MINNEAPOLIS — Harmon Killebrew and Clyde Doepner were good friends; the two spent plenty of time together during Killebrew’s retirement years. Doepner flew to Arizona one time to visit the Minnesota Twins legend. When Doepner was putting his bags into a car to return to the airport, Killebrew slipped a baseball bat into his luggage.
It wasn’t just any bat. It was a bat Killebrew and every MLB player received in 1976 with a bicentennial logo burned into it.
“Harmon said, ‘Don’t forget your bat,’” Doepner recalled. “I said, ‘My bat?’ He said, ‘Well, you’re going to get it someday anyhow, you might as well have it now.’ It was that kind of love.

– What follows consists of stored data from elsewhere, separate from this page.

/-- PATROL_READ (15 R506, R507): the write-back held from the read before goes out, and the next line is read. -/
def patrolRead (s : State) (b : Burst) : State :=
  let pos := s.reg .dmcScrubPos 0
  if !s.flag F.dmcScrub_enable 0 || !s.flag F.dmcStatus_init_done 0 || (s.chan (dramChannel pos)).selfRefresh || !isLocal s pos then s
  else
    let s1 := dramFetch ((scrubIssue s).count ⟨0x71F, 1, none, none, some pos⟩) noSlice pos
    let s2 := s1.setReg .dmcScrubPos 0 (if pos + 64 < s.capacity then pos + 64 else 0)
    if poisoned s1 (pos / 64) || lineQueued s1 (pos / 64) then s2
    else match eccBad b pos with
    | some (kind, mask) => dramUncorrectable s2 pos kind 2 mask (burstData s2 b pos)
    | none =>
      if eccCorrected b pos then ({ s2 with dram := { s2.dram with scrubHeld := some (pos / 64, dramLine s2 (pos / 64)) } }).count
        ⟨0x71E, 1, none, none, some pos⟩
      else s2

/-- A channel that holds no access enters self-refresh: its queue is drained and its rows are closed (15 R495, R500). -/
def chanSleep (s : State) (c : Nat) : State :=
  let s1 := (dramDrain s c).setChan c (fun d => { d with selfRefresh := true, rows := [] })
  s1.setFlag F.dmcStatus_self_refresh 0 ((List.range 12).all (fun k => (s1.chan k).selfRefresh))

/-- SR_REENTRY (15 R500): a channel idle for 10 µs under sr_req. -/
def srReentry (s : State) (c : Nat) : State :=
  if chanReady s c && s.flag F.dmcPwr_sr_req 0 && !(s.chan c).selfRefresh then chanSleep s c else s

/-- A write of 1 to DMC_PWR.sr_req (15 R500). -/
def srRequest (s : State) : State :=
  if s.fld F.grnStatus_state 0 ≠ granDisabled then s.setFlag F.dmcPwr_error 0 true
  else (List.range 12).foldl chanSleep (scrubIssue (s.setFlag F.dmcPwr_sr_req 0 true))

/-- A write of 0 to DMC_PWR.sr_req (15 R500). -/
def srRelease (s : State) : State :=
  ((List.range 12).foldl (fun t c => t.setChan c (fun d => { d with selfRefresh := false }))
    (s.setFlag F.dmcPwr_sr_req 0 false)).setFlag F.dmcStatus_self_refresh 0 false

/-- A write of DMC_PWR (15 Table 15.11). -/
def dmcPwrWrite (s : State) (value : Nat) : State :=
  let s1 := if bitAt value 30 then s.setFlag F.dmcPwr_error 0 false else s
  if bitAt value 31 then srRequest s1 else srRelease s1

end Sys2Proof.Machine
end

They knew that it’s the love of the game, preserving the game.”
Killebrew knew Doepner’s passion for baseball and his desire to tell the story of the game through historic memorabilia. You see, Doepner is the Minnesota Twins curator. It’s his job to get his hands on unique pieces that share the history of the Twins franchise.
That bicentennial bat that Killebrew gave to his friend? It’s now on display at Target Field.
Doepner has one of the greatest jobs in the world.
“I told them, ‘You quit paying me tomorrow, I’ll still be here at 6 every morning. Just don’t take my credentials away,’” Doepner said. “They treat me really well. They take care of me.”
Prior to becoming “Clyde the Curator,” Doepner was known to everyone within the Twins organization and in the sports memorabilia world as “Clyde the Collector.” Let’s tell that story first.
BASEBALL AN ‘ADDICTION’
Doepner’s baseball career started out promising, helping North St.